ASSIGNMENT: Below are the records; copy each line in which "splitOnP" occurs.

──────── RECORDED DATA

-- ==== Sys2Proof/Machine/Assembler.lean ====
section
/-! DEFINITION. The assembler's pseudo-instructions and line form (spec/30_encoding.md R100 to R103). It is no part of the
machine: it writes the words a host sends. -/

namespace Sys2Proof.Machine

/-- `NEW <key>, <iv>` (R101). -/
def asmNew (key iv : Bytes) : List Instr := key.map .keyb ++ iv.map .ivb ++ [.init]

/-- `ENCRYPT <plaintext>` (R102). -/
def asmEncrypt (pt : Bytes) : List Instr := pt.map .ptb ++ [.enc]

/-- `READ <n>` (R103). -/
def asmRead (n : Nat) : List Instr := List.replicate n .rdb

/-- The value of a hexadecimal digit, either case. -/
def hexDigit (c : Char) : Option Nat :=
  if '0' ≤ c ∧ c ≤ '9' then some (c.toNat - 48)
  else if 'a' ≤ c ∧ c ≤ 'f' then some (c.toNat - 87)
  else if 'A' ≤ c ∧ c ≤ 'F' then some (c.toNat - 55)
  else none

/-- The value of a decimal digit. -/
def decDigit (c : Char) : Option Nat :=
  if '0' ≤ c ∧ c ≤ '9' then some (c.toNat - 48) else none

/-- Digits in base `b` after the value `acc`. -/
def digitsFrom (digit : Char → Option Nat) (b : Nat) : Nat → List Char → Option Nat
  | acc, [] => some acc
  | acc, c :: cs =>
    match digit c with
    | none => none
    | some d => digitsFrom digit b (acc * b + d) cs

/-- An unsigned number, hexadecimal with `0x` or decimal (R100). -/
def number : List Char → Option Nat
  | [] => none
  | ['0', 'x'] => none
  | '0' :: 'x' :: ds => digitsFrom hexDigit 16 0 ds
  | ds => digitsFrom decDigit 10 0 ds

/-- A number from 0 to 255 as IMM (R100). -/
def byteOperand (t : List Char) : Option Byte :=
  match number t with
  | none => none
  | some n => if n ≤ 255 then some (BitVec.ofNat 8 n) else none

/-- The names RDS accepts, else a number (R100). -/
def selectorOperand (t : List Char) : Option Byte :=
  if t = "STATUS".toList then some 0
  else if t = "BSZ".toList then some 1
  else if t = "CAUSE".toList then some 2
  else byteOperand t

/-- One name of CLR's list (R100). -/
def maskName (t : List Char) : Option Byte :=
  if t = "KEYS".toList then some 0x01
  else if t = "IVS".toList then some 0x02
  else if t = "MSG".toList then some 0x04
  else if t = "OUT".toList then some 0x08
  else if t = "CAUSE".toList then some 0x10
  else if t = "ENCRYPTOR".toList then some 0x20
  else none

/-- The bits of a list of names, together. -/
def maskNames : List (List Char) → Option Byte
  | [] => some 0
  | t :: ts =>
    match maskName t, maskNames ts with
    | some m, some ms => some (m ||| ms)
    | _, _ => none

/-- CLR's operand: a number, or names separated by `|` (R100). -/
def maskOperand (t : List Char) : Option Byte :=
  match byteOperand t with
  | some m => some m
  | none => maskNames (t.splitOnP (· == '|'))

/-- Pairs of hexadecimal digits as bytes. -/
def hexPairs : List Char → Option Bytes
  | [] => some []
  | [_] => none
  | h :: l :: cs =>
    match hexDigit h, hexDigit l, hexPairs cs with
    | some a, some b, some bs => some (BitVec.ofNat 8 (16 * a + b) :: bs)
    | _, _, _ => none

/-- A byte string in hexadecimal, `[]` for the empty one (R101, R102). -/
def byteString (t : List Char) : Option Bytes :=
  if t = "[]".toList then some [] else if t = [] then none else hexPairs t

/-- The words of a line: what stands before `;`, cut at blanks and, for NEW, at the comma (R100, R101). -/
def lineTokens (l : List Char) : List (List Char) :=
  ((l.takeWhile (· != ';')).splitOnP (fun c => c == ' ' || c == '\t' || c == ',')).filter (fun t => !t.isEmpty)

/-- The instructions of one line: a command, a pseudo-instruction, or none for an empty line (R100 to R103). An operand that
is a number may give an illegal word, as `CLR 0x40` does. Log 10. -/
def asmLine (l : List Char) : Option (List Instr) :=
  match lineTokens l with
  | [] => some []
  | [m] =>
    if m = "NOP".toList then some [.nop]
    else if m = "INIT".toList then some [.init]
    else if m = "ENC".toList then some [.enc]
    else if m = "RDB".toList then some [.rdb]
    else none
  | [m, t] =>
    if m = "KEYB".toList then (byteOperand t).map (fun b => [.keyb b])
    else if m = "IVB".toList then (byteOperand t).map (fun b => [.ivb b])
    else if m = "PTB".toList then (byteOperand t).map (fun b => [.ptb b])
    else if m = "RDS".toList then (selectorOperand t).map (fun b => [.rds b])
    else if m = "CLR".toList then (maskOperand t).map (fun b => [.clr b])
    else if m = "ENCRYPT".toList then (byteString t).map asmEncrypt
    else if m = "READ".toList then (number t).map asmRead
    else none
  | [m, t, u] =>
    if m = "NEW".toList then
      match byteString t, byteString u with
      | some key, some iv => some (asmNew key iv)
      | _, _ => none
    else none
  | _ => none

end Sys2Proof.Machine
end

────────────────

RESULT OF THIS TASK:
  | none => maskNames (t.splitOnP (· == '|'))
  ((l.takeWhile (· != ';')).splitOnP (fun c => c == ' ' || c == '\t' || c == ',')).filter (fun t => !t.isEmpty)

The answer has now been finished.